Albani also produces two light beers, Odense Light (2.6% ABV) and Odense Extra Light (0.05% ABV), as light alternatives to its original pilsener. These beers are brewed using light pilsener malt, Münchner malt, and caramel malt.

==Mergers and acquisitions==
At the turn of the twentieth century there was a large consolidation in the Danish brewing industry, where the larger city breweries typically bought the smaller countryside breweries. Albani was part of this development, buying smaller breweries in Odense and around the island of Funen. Later, when Albani had a near monopoly on beer distribution on Funen, Albani started acquiring breweries in other parts of the country; Sønderborg Bryghus, Bryggeriet Slotsmøllen, Baldur, and Maribo Bryghus, in each case, Albani taking control of the other company. Albani Breweries A/S merged with the Royal Unibrew group in 2000.

| Year | Brewery (Danish) | Brewery (English) | |
| 1905 | Slotsbryggeriet i Odense | Odense Palace Brewery | Merger (name still registered) |
| 1913 | Bryggeriet Sydfyn, Faaborg | South Funen Brewery, Faaborg | Acquisition (name still registered) - later merge |
| 1923 | Bogense Bryggeri | Bogense Brewery | Acquisition (name still registered) - later merge |
| 1934 | Bryggeriet Odense | Odense Brewery | Merger (name still registered) |
| 1956 | Sønderborg Bryghus | Sønderborg Brew House | Acquisition (name vanished) |
| 1968 | Svendborg Bryghus | Svendborg Brew House | Acquisition (name still registered) - later merge |
| 1972 | Bryggeriet Carlsminde | Carlsminde Brewery | Acquisition (name still registered) - later merge |
| 1986 | Bryggeriet Slotsmøllen, Kolding | Castle Mill Brewery, Kolding | Acquisition (name still registered) |
| 1996 | Baldur Mineralsvandsfabrik | Baldur Mineral Water Plant | Acquisition (name still registered) - Sold 2000 |
| 1997 | Maribo Bryghus | Maribo Brew House | Acquisition |
| 2000 | Bryggerigruppen | Royal Unibrew | Merger |

Other names used by the group are:

| Brewery (Original Name) | Brewery (English Translation) | Comment |
| Albani Bryggerierne (Albani Bryggeri, Bryggeriet Odense og Slotsbryggeriet) | Albani Breweries (Albani Brewery, Brewery Odense, and Slotsbryggeriet) | Formal company name from 1934 to 2001 |
| Danish Beer Exporters | Danish Beer Exporters Acquisition | Only a registered name |
| Sønderborg Mineralvandsfabrik | Sønderborg Mineral Water Plant | Only a registered name |
| St.
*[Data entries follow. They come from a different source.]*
theorem execScalar_canonical {n : Nat} (h : s.Canonical) : OutCanonical (execScalar n s) := by
  unfold execScalar
  split
  · exact h.next
  · rename_i he
    exact (h.takePkt he).takeScalar.next

theorem execScalarResult_canonical {n : Nat} (h : s.Canonical) : OutCanonical (execScalarResult n s) := by
  unfold execScalarResult
  split
  · exact h.next
  · rename_i he
    have ht := h.takePkt he
    extract_lets
    split
    · rename_i he
      exact (ht.redTake he).next
    · extract_lets _ _ _ t1
      have h1 : t1.Canonical := ((ht.setRegN _ _).setRegN _ _).setFld _ _ _ _
      exact .ite h1.putChan.updated.redAck.next (.ite ht.redBusy.next ht.redAck.next)

theorem State.Canonical.sendDist {c bucket : Nat} {b : Bucket} {seg : Nat} (h : s.Canonical) : (s.sendDist c bucket b seg).Canonical := by
  unfold State.sendDist
  dsimp only
  split
  · rename_i he
    exact (State.Canonical.of_fst h.redRead he).redXlate
  · rename_i he
    exact (State.Canonical.of_fst h.redRead he).foldl (fun _ _ hu => hu.sendReq) _

theorem execDistSendStart_canonical {n : Nat} (h : s.Canonical) : OutCanonical (execDistSendStart n s) := by
  unfold execDistSendStart
  split
  · exact h.next
  · extract_lets _ _ fault
    split
    · exact h.next
    · unfold fault
      split
      · rename_i t he
        obtain ⟨y, -, hy⟩ := List.exists_of_findSome?_eq_some he
        dsimp only at hy
        split at hy
        · rename_i hr
          cases hy
          exact (State.Canonical.of_fst h.redRead hr).redXlate.next
        · cases hy
      · exact (h.updated.foldl (fun _ _ ht => ht.sendDist) _).next

theorem State.Canonical.takeDist {p : Pkt} (h : s.Canonical) : (s.takeDist p).Canonical := by
  unfold State.takeDist
  dsimp only
  split
  · rename_i he
    exact h.redTake he
  · split
    · exact h.redAck
    · split
      · exact (h.record _ _ _ _ _ _ _ _).nak
      · split
        · rename_i he
          exact (State.Canonical.of_fst h.redMapped he).redXlate.redBusy
        · rename_i he
          have ht := State.Canonical.of_fst h.redMapped he
          exact ((State.Canonical.ite (ht.redWrite.orReg _ _) ht.redWrite).setChan _ _).redAck

theorem execDist_canonical {n : Nat} (h : s.Canonical) : OutCanonical (execDist n s) := by
  unfold execDist
  split
  · exact h.next
  · rename_i he
    exact .ite h.next (h.takePkt he).takeDist.next

theorem execDistDone_canonical {n : Nat} (h : s.Canonical) : OutCanonical (execDistDone n s) := by
  unfold execDistDone
  split
  · exact h.next
  · rename_i he
    have ht := h.takePkt he
    dsimp only
    split
    · rename_i he
      exact (ht.redTake he).next
    · exact .ite ht.redAck.next (ht.setChan _ _).updated.next

theorem State.Canonical.sendDone {c bucket inst rank : Nat} (h : s.Canonical) : (s.sendDone c bucket inst rank).Canonical := h.sendReq

theorem State.Canonical.redAcked {r : Req} (h : s.Canonical) : (s.redAcked r).Canonical := by
  unfold State.redAcked
  dsimp only
  split
  · exact h.sentCheck
  · exact .ite (.ite (h.setChan _ _) (h.setChan _ _).sendDone) (h.setChan _ _)
  · exact h

theorem State.Canonical.redRefused {r : Req} (h : s.Canonical) : (s.redRefused r).Canonical :=
  .ite h.redFault.stopSend (.ite (h.setChan _ _) h)

theorem State.Canonical.redFailed {r : Req} (h : s.Canonical) : (s.redFailed r).Canonical :=
  .ite h.redFault.stopSend.endStep (.ite (.ite h (h.redFault.setChan _ _).updated) h)

theorem State.Canonical.stepSeqWrite {c v : Nat} (h : s.Canonical) : (s.stepSeqWrite c v).Canonical :=
  .ite (h.setRegN _ _) (.ite (h.setRegN _ _).stopSend.putChan.endStep (h.setRegN _ _).stopSend.putChan)

theorem State.Canonical.restoreChans {die cores : Nat} {saved : List (Nat × List Nat)} (h : s.Canonical) :
    (s.restoreChans die cores saved).Canonical :=
  (State.Canonical.ite h (h.setRegN _ _)).foldl (fun _ _ ht => (((ht.setRegN _ _).setRegN _ _).setRegN _ _).setRegN _ _) _

theorem execChannelStepSeq_canonical {ch : Fin 64} {path : Path} {v : BitVec 64} (h : s.Canonical) :
    OutCanonical (execChannelStepSeq ch path v s) := h.guardedOut (fun _ ht => ht.stepSeqWrite)

theorem State.Canonical.redCtrlWrite {c v : Nat} (h : s.Canonical) : (s.redCtrlWrite c v).Canonical := .ite h.endStep h

theorem execChannelAbort_canonical {ch : Fin 64} {path : Path} (h : s.Canonical) : OutCanonical (execChannelAbort ch path s) :=
  h.guardedOut (fun _ ht => ht.redCtrlWrite)

/-! ### The reset of a core -/

theorem State.Canonical.commitInFlight {c : Nat} {f : Xfer} (h : s.Canonical) : (s.commitInFlight c f).Canonical := by
  unfold State.commitInFlight
  dsimp only
  split
  · exact h
  · split
    · split
      · exact .ite h.mapAdd h.mapWrite
      · exact h
    · exact .ite h.writeFar h

theorem State.Canonical.dropWaits {c : Nat} (h : s.Canonical) : (s.dropWaits c).Canonical := h.updated

theorem State.Canonical.commitStore {c : Nat} {x : CtlStore} (h : s.Canonical) : (s.commitStore c x).Canonical := by
  unfold State.commitStore
  split
  · exact h
  · split
    · exact h
    · split
      · exact h.mapWrite
      · exact h

theorem State.Canonical.commitArm {a : Arm} (h : s.Canonical) : (s.commitArm a).Canonical := .ite h.pegScreen h.pegScreen.setPeg

theorem State.Canonical.settleFlight {c : Nat} (h : s.Canonical) : (s.settleFlight c).Canonical := by
  unfold State.settleFlight
  extract_lets _ _ t1
  have h1 : t1.Canonical := (h.foldl (fun _ _ ht => ht.commitInFlight) _).foldl (fun _ _ ht => ht.commitStore) _
  exact (h1.foldl (fun _ _ ht => ht.commitArm) _).updated

theorem State.Canonical.resetCore {c : Nat} (h : s.Canonical) : (s.resetCore c).Canonical :=
  ((h.settleFlight.dropWaits.resetRegs _ _ _).setCore _ _).zeroCredit

theorem State.Canonical.resetSpare {q : Nat} (h : s.Canonical) : (s.resetSpare q).Canonical := h.setCore _ _

theorem State.Canonical.freshPeriod {c : Nat} (h : s.Canonical) : (s.freshPeriod c).Canonical := h.setCore _ _

theorem State.Canonical.zeroCore {c : Nat} (h : s.Canonical) : (s.zeroCore c).Canonical := ((h.zeroMem _ _).zeroMem _ _).zeroMem _ _

/-! ### Rings between supervisor and controller -/

theorem State.Canonical.supFault {code d0 d1 d2 d3 : Nat} (h : s.Canonical) : (s.supFault code d0 d1 d2 d3).Canonical := h.record _ _ _ _ _ _ _ _

theorem State.Canonical.jobFault {j : Job} {code d0 d1 : Nat} (h : s.Canonical) : (s.jobFault j code d0 d1).Canonical := h.recordFor _ _ _ _ _ _ _ _ _

theorem State.Canonical.chkFail {k : Nat} (h : s.Canonical) : (s.chkFail k).Canonical := h.bump _ _ _

theorem State.Canonical.chkFault {k fold want found : Nat} (h : s.Canonical) : (s.chkFault k fold want found).Canonical := h.chkFail.supFault

theorem State.Canonical.setRing {r : Nat} {x : Ring} (h : s.Canonical) : (s.setRing r x).Canonical := h.updated

theorem State.Canonical.produce {r : Nat} {hd : Held} (h : s.Canonical) : (s.produce r hd).Canonical :=
  .ite ((h.wr _ _).wr _ _).setRing.updated ((h.wr _ _).wr _ _).setRing

theorem State.Canonical.complete1 {hd : Held} (h : s.Canonical) : (s.complete1 hd).Canonical := by
  unfold State.complete1
  dsimp only
  split
  · exact h.produce
  · split
    · exact h.updated
    · split
      · exact h.updated.bump _ _ _
      · exact .ite (h.bump _ _ _) h.updated

theorem State.Canonical.flush : ∀ (n : Nat) {s : State}, s.Canonical → (State.flush n s).Canonical
  | 0, _, h => h
  | n + 1, _, h => by
    unfold State.flush
    split
    · exact h
    · exact State.Canonical.ite (State.Canonical.flush n h.updated.produce) h

theorem State.Canonical.postJob {etype : Nat} {j : Job} {body : List Byte} (h : s.Canonical) : (s.postJob etype j body).Canonical := h.complete1

theorem State.Canonical.postNotice {code : Nat} {detail : List Byte} (h : s.Canonical) : (s.postNotice code detail).Canonical :=
  .ite h.produce (h.bump _ _ _)

theorem State.Canonical.postResult {e : Entry} {jk : Nat × Nat} {status code detail : Nat} (h : s.Canonical) :
    (s.postResult e jk status code detail).Canonical := h.complete1

theorem State.Canonical.drain : ∀ (n : Nat) {s : State}, s.Canonical → (State.drain n s).Canonical
  | 0, _, h => h
  | n + 1, _, h => by
    unfold State.drain
    split
    · exact h
    · split
      · exact h
      · exact State.Canonical.drain n h.updated.postResult

theorem State.Canonical.finishWork (h : s.Canonical) : s.finishWork.Canonical := by
  unfold State.finishWork
  dsimp only
  split
  · exact .ite (h.updated.postResult.drain _) h
  · exact h

theorem State.Canonical.refuseHead {code detail : Nat} (h : s.Canonical) : (s.refuseHead code detail).Canonical := h.updated.finishWork

theorem State.Canonical.sendEntry {space dst etype flags : Nat} {j : Job} {body : List Byte} (h : s.Canonical) :
    (s.sendEntry space dst etype flags j body).1.Canonical := h.updated.sendReq

theorem State.Canonical.relay {space etype flags : Nat} {j : Job} {body : List Byte} (h : s.Canonical) :
    (s.relay space etype flags j body).1.Canonical := by
  unfold State.relay
  refine State.Canonical.foldl_fst (fun _ _ hr => ?_) _ h
  exact hr.sendEntry

theorem State.Canonical.relayDone {r : Req} (h : s.Canonical) : (s.relayDone r).Canonical := by
  unfold State.relayDone
  dsimp only
  split
  · exact h.updated.finishWork
  · exact h

theorem State.Canonical.beginWork {e : Entry} {space : Nat} {j : Job} {done : Bool} (h : s.Canonical) : (s.beginWork e space j done).Canonical := by
  unfold State.beginWork
  extract_lets x1 t1
  have h1 : t1.Canonical := by
    unfold t1 x1
    split
    · exact h.relay
    · exact h
  exact h1.updated.finishWork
Hans Bryggeri, De Forenede Mineralvandsfabrikker | St. Hans Brewery, United Mineral Water Plants | Only a registered name |
| "St. Alban", "St. Knud", "St. Hanskilde", "Karolinekilde", "Thor" og "Odense Mineralvandsfabrik" i Odense | "St. Alban", "St. Knud", "St. Hanskilde", "Karolinekilde", "Thor" and "Odense Mineral Water Plant" in Odense | Only a registered name |
| Dansk Guldbockbryggeri | Danish Gold Bock Brewery | Only a registered name |
| Dansk Påskebockbryggeri | Danish Easter Bock Brewery | Only a registered name |
| Dansk Majbockbryggeri | Danish May Bock Brewery | Only a registered name |
| Dansk Julebockbryggeri | Danish Christmas Bock Brewery | Only a registered name |
| Mosteriet Abild, Haastrup | The Cider Mill Abild, Haastrup | Only a registered name |
| Giraf Bryggeriet | Giraf Brewery | National brand name |
| Giraf Breweries | Giraf Breweries | International brand name (Giraf Bryggerierne in English) |
| Albani Breweries | Albani Breweries | International brand name (Albani Bryggerierne in English) |

==Hans Christian Andersen==
Denmark's best known poet and author, Hans Christian Andersen, was very fond of Albani beers. In a letter to a friend he described Albani beer as: Jeg kan ikke rose denne øl højt nok. Den er forfriskende, delikat og stærk. Prøv den! ("I cannot recommend this beer enough. It is refreshing, savoury and strong. Try it!") This quote is occasionally used in the company's marketing.